WHAT IS NEEDED>
Your task is to copy the stretch of lines in the records below that begins with the line containing "rw [inBounds_iff] at h" and ends with the line containing "have hq := Rect.legal_iff.1 (hd q rfl)", exactly as written, with nothing added.

DATA SHOWN>
# # # # # # #

-- ==== Sys2Proof/Laws/Tracker.lean ====
section
/-! SUPPORT. What a touch does to the rectangle: it keeps legal bounds legal, covers the point, and never
gives up what was covered (41_tracker.md R104 to R108). -/

namespace Sys2Proof.Machine

/-- One axis of the merge on a non-empty range is the minimum and the maximum (R104). -/
theorem widen_toNat {lo hi v : Byte} (h : lo.toNat ≤ hi.toNat) :
    (widen lo hi v).1.toNat = min lo.toNat v.toNat ∧
      (widen lo hi v).2.toNat = max hi.toNat v.toNat := by
  simp only [widen, BitVec.lt_def]
  split
  · constructor <;> simp only <;> omega
  · split <;> constructor <;> simp only <;> omega

/-- One axis of the merge never moves a bound inward (R108). -/
theorem widen_le (lo hi v : Byte) :
    (widen lo hi v).1.toNat ≤ lo.toNat ∧ hi.toNat ≤ (widen lo hi v).2.toNat := by
  simp only [widen, BitVec.lt_def]
  split
  · constructor <;> simp only <;> omega
  · split <;> constructor <;> simp only <;> omega

/-- Everything a touch can do to DR, on legal bounds: it answers a legal rectangle that covers the point
and all that was covered, each bound the minimum or the maximum. -/
theorem touchRect_spec {d : Option Rect} {x y : Int} (hd : ∀ q, d = some q → q.legal = true)
    (h : inBounds x y = true) :
    ∃ q', touchRect d x y = some q' ∧ q'.legal = true ∧ q'.covers (x.toNat / 2) y.toNat = true ∧
      (∀ q c r, d = some q → q.covers c r = true → q'.covers c r = true) ∧
      (d = none → q'.cmin.toNat = x.toNat / 2 ∧ q'.cmax.toNat = x.toNat / 2 ∧
        q'.rmin.toNat = y.toNat ∧ q'.rmax.toNat = y.toNat) ∧
      (∀ q, d = some q → q'.cmin.toNat = min q.cmin.toNat (x.toNat / 2) ∧
        q'.cmax.toNat = max q.cmax.toNat (x.toNat / 2) ∧ q'.rmin.toNat = min q.rmin.toNat y.toNat ∧
        q'.rmax.toNat = max q.rmax.toNat y.toNat) := by
  have hc := pixelColumn_toNat h
  have hr := pixelRow_toNat h
  rw [inBounds_iff] at h
  cases d with
  | none =>
    refine ⟨_, rfl, ?_, ?_, ?_, ?_, ?_⟩
    · simp only [Rect.legal_iff, hc, hr]; omega
    · simp only [Rect.covers_iff, hc, hr]; omega
    · intro _ _ _ hq; cases hq
    · intro _; exact ⟨hc, hc, hr, hr⟩
    · intro _ hq; cases hq
  | some q =>
    have hq := Rect.legal_iff.1 (hd q rfl)
    obtain ⟨h1, h2⟩ := widen_toNat (v := pixelColumn x) hq.1
    obtain ⟨h3, h4⟩ := widen_toNat (v := pixelRow y) hq.2.2.1
    rw [hc] at h1 h2
    rw [hr] at h3 h4
    refine ⟨_, rfl, ?_, ?_, ?_, ?_, ?_⟩
    · simp only [Rect.legal_iff, h1, h2, h3, h4]; omega
    · simp only [Rect.covers_iff, h1, h2, h3, h4]; omega
    · intro q' c r hq' hcov
      cases hq'
      simp only [Rect.covers_iff, h1, h2, h3, h4] at hcov ⊢
      omega
    · intro hn; cases hn
    · intro q' hq'
      cases hq'
      exact ⟨h1, h2, h3, h4⟩

/-- A touch keeps legal bounds legal (R105). -/
theorem touchRect_legal {d : Option Rect} {x y : Int} (hd : ∀ q, d = some q → q.legal = true)
    (h : inBounds x y = true) : ∀ q, touchRect d x y = some q → q.legal = true := by
  obtain ⟨q', h1, h2, -⟩ := touchRect_spec hd h
  intro q hq
  rw [h1] at hq
  cases hq
  exact h2

end Sys2Proof.Machine
end

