-- ==== Sys2Proof/Tests/Slice0.lean ====
section
/-! SUPPORT. Small tests, their results taken from the vectors of 95_test_vectors.md (V, T, G, F, I, Z), and
for every statement with hypotheses a concrete state and operands that meet them all together. -/

open Sys2Proof Sys2Proof.Machine Host

namespace Sys2Proof.Tests

/-! ### Helpers -/

/-- The state after reset with some framebuffer cells and a rectangle. -/
def holding (fb : Memory) (dr : Option Rect) : State := { State.reset with fb := fb, dr := dr }

/-- The framebuffer of F4. -/
def f4Bytes : Memory := [(645, 0x71), (770, 0xF0), (902, 0x02)]

/-- The state before F4, with the transport's answers. -/
def f4 (answers : List Answer) : State := { holding f4Bytes (some ⟨2, 6, 5, 7⟩) with answers := answers }

/-- The transactions of F4. -/
def f4Plan : List Request :=
  [.cmd Config.opAddr [Config.devCol 2, Config.devCol 6, 5, 7], .cmd Config.opBeginWrite [],
    .data [0x00, 0x00, 0x00, 0x71, 0x00], .data [0xF0, 0x00, 0x00, 0x00, 0x00],
    .data [0x00, 0x00, 0x00, 0x00, 0x02]]

/-- A silent transport with a short script. -/
def silentAfter (answers : List Answer) (dr : Option Rect) : State :=
  { State.reset with dr := dr, answers := answers, silent := true }

/-- The host presents one word, then resets. -/
def presented (w : Word40) (s : State) : State := { s with inputs := [.command w, .reset] }

/-- A word stands on the tracker port. -/
def onTracker (w : Word40) (s : State) : State := { s with trackerIn := some w }

/-- The last response of an outcome. -/
def lastResponse : Outcome State Fault Refusal → Option Word40
  | .next t => t.responses.getLast?
  | .fault _ => none
  | .refused _ => none

/-- The framebuffer, the rectangle and the response of an outcome. -/
def view : Outcome State Fault Refusal → Option (Memory × Option Rect × List Word40)
  | .next t => some (t.fb, t.dr, t.responses)
  | .fault _ => none
  | .refused _ => none

/-- The transactions, the rectangle and the responses of an outcome. -/
def flushView : Outcome State Fault Refusal → Option (List Transaction × Option Rect × List Word40)
  | .next t => some (t.trace, t.dr, t.responses)
  | .fault _ => none
  | .refused _ => none

/-! ### Configuration and well-formedness -/

/-- R8: the constraints every rule assumes. -/
theorem test_config_constraints : Config.bpp = 4 ∧ Config.width % 2 = 0 ∧ 2 ≤ Config.width ∧
    1 ≤ Config.height ∧ Config.rowBytes ≤ 256 ∧ Config.height ≤ 256 ∧ Config.width ≤ 32767 ∧
    1 ≤ Config.fullChunkBytes ∧ Config.fbBytes = 8192 := by decide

# # # # # # #

OUTPUT>
  rw [inBounds_iff] at h
  cases d with
  | none =>
    refine ⟨_, rfl, ?_, ?_, ?_, ?_, ?_⟩
    · simp only [Rect.legal_iff, hc, hr]; omega
    · simp only [Rect.covers_iff, hc, hr]; omega
    · intro _ _ _ hq; cases hq
    · intro _; exact ⟨hc, hc, hr, hr⟩
    · intro _ hq; cases hq
  | some q =>
    have hq := Rect.legal_iff.1 (hd q rfl)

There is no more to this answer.